(Beginning of EXTRACTED ENTRIES)

/-- The phase that media clock `x` has gained on the beat counter at a time not before its newest stretch, in 2^−36 ns: the
integral of its frequency offset (R272). -/
def State.pllDev (s : State) (x t : Nat) : Int :=
  let q := s.pllSeg x t
  let gap : Int := q.target - q.f0
  let d : Nat := t - q.t0
  let ramp := min d (if q.slew = 0 then d else gap.natAbs * 10 ^ 17 / (q.slew * 2 ^ 36))
  let half : Nat := q.slew * 2 ^ 36 * ramp * ramp / (2 * 10 ^ 17)
  (s.pll x).dev + q.f0 * d + (if gap < 0 then -(half : Int) else half) + q.moved t * (d - ramp : Nat)

/-- Media clock `x` in thirds of 2^−36 ns of its own periods. -/
def State.clkPos (s : State) (x t : Nat) : Int := 3 * ((t : Int) * 2 ^ 36 + s.pllDev x t)

/-- The phase of candidate `c` is aligned on DPLL `x` (R276). -/
def State.aligned (s : State) (x c : Nat) : Bool :=
  x == 0 && (c == 10 || (s.rd REFS_TBSEL_SEL != 0 && c == s.rd REFS_TBSEL_SEL + 1))

/-- The loop bandwidth on candidate `c`, in hundredths of a Hz (R276). -/
def State.loopBandwidth (s : State) (x c : Nat) : Nat :=
  if c = 11 then 0
  else if c = 10 then 10000
  else if 2 ≤ c ∧ c ≤ 5 then (if s.aligned x c && s.pllState x == plAcquire then 100 else 5)
  else 1000

/-- The nominal event period of candidate `c`, in thirds of a ns (R275); of a port, a frame of the device rate. -/
def State.candPeriod (s : State) (c : Nat) : Nat :=
  if c < 2 then (let r := s.rd (REFS_CCFG_RATE c); if r = 0 then 62500 else if r = 1 then 31250 else 1000000)
  else if 6 ≤ c ∧ c ≤ 9 then 1000000 / s.fs
  else 1000000

/-- A value modulo `u`, between −u/2 and u/2. -/
def centred (u : Nat) (x : Int) : Int := let r := x % u; if 2 * r < u then r else r - u

/-- How far media clock `x` stands ahead of candidate `c`'s events at `t`, an instant of an event, in thirds of 2^−36 ns. -/
def State.refOffset (s : State) (x c t : Nat) : Int :=
  let ref : Int := if 2 ≤ c ∧ c ≤ 5 then 3 * s.tbFine (c - 2) t / 16 else 0
  centred (s.candPeriod c * 2 ^ 36) (s.clkPos x t - ref)

/-- The frequency that a DPLL's state aims at (R281, R285 to R287): on a reference, its frequency, with the term that pulls the
phase error toward 0. -/
def State.pllAim (s : State) (x : Nat) : Int :=
  let st := s.pllState x
  let steer := sx 32 (s.rd (REFS_DSTEER_STEER x))
  let c := s.rd (REFS_DSTAT_ACTIVE x)
  if st = plFreerun then steer
  else if st = plHoldover then (s.pll x).hold + steer
  else if st = plOpen then sx 32 (s.rd (REFS_DFW_WORD x))
  else if st = plSwitching then s.pllFreq x s.bc
  else sx 32 (s.rd (REFS_CFREQ_OFFS c)) + (s.pll x).pull + (if s.aligned x c then 0 else steer)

(End of EXTRACTED ENTRIES)

• **PROBLEM DESCRIPTION**
Each entry above needs to be duplicated verbatim.

• **REPLY**
/-- The phase that media clock `x` has gained on the beat counter at a time not before its newest stretch, in 2^−36 ns: the
integral of its frequency offset (R272). -/
def State.pllDev (s : State) (x t : Nat) : Int :=
  let q := s.pllSeg x t
  let gap : Int := q.target - q.f0
  let d : Nat := t - q.t0
  let ramp := min d (if q.slew = 0 then d else gap.natAbs * 10 ^ 17 / (q.slew * 2 ^ 36))
  let half : Nat := q.slew * 2 ^ 36 * ramp * ramp / (2 * 10 ^ 17)
  (s.pll x).dev + q.f0 * d + (if gap < 0 then -(half : Int) else half) + q.moved t * (d - ramp : Nat)

/-- Media clock `x` in thirds of 2^−36 ns of its own periods. -/
def State.clkPos (s : State) (x t : Nat) : Int := 3 * ((t : Int) * 2 ^ 36 + s.pllDev x t)

/-- The phase of candidate `c` is aligned on DPLL `x` (R276). -/
def State.aligned (s : State) (x c : Nat) : Bool :=
  x == 0 && (c == 10 || (s.rd REFS_TBSEL_SEL != 0 && c == s.rd REFS_TBSEL_SEL + 1))

/-- The loop bandwidth on candidate `c`, in hundredths of a Hz (R276). -/
def State.loopBandwidth (s : State) (x c : Nat) : Nat :=
  if c = 11 then 0
  else if c = 10 then 10000
  else if 2 ≤ c ∧ c ≤ 5 then (if s.aligned x c && s.pllState x == plAcquire then 100 else 5)
  else 1000

/-- The nominal event period of candidate `c`, in thirds of a ns (R275); of a port, a frame of the device rate. -/
def State.candPeriod (s : State) (c : Nat) : Nat :=
  if c < 2 then (let r := s.rd (REFS_CCFG_RATE c); if r = 0 then 62500 else if r = 1 then 31250 else 1000000)
  else if 6 ≤ c ∧ c ≤ 9 then 1000000 / s.fs
  else 1000000

/-- A value modulo `u`, between −u/2 and u/2. -/
def centred (u : Nat) (x : Int) : Int := let r := x % u; if 2 * r < u then r else r - u

/-- How far media clock `x` stands ahead of candidate `c`'s events at `t`, an instant of an event, in thirds of 2^−36 ns. -/
def State.refOffset (s : State) (x c t : Nat) : Int :=
  let ref : Int := if 2 ≤ c ∧ c ≤ 5 then 3 * s.tbFine (c - 2) t / 16 else 0
  centred (s.candPeriod c * 2 ^ 36) (s.clkPos x t - ref)

/-- The frequency that a DPLL's state aims at (R281, R285 to R287): on a reference, its frequency, with the term that pulls the
phase error toward 0. -/
def State.pllAim (s : State) (x : Nat) : Int :=
  let st := s.pllState x
  let steer := sx 32 (s.rd (REFS_DSTEER_STEER x))
  let c := s.rd (REFS_DSTAT_ACTIVE x)
  if st = plFreerun then steer
  else if st = plHoldover then (s.pll x).hold + steer
  else if st = plOpen then sx 32 (s.rd (REFS_DFW_WORD x))
  else if st = plSwitching then s.pllFreq x s.bc
  else sx 32 (s.rd (REFS_CFREQ_OFFS c)) + (s.pll x).pull + (if s.aligned x c then 0 else steer)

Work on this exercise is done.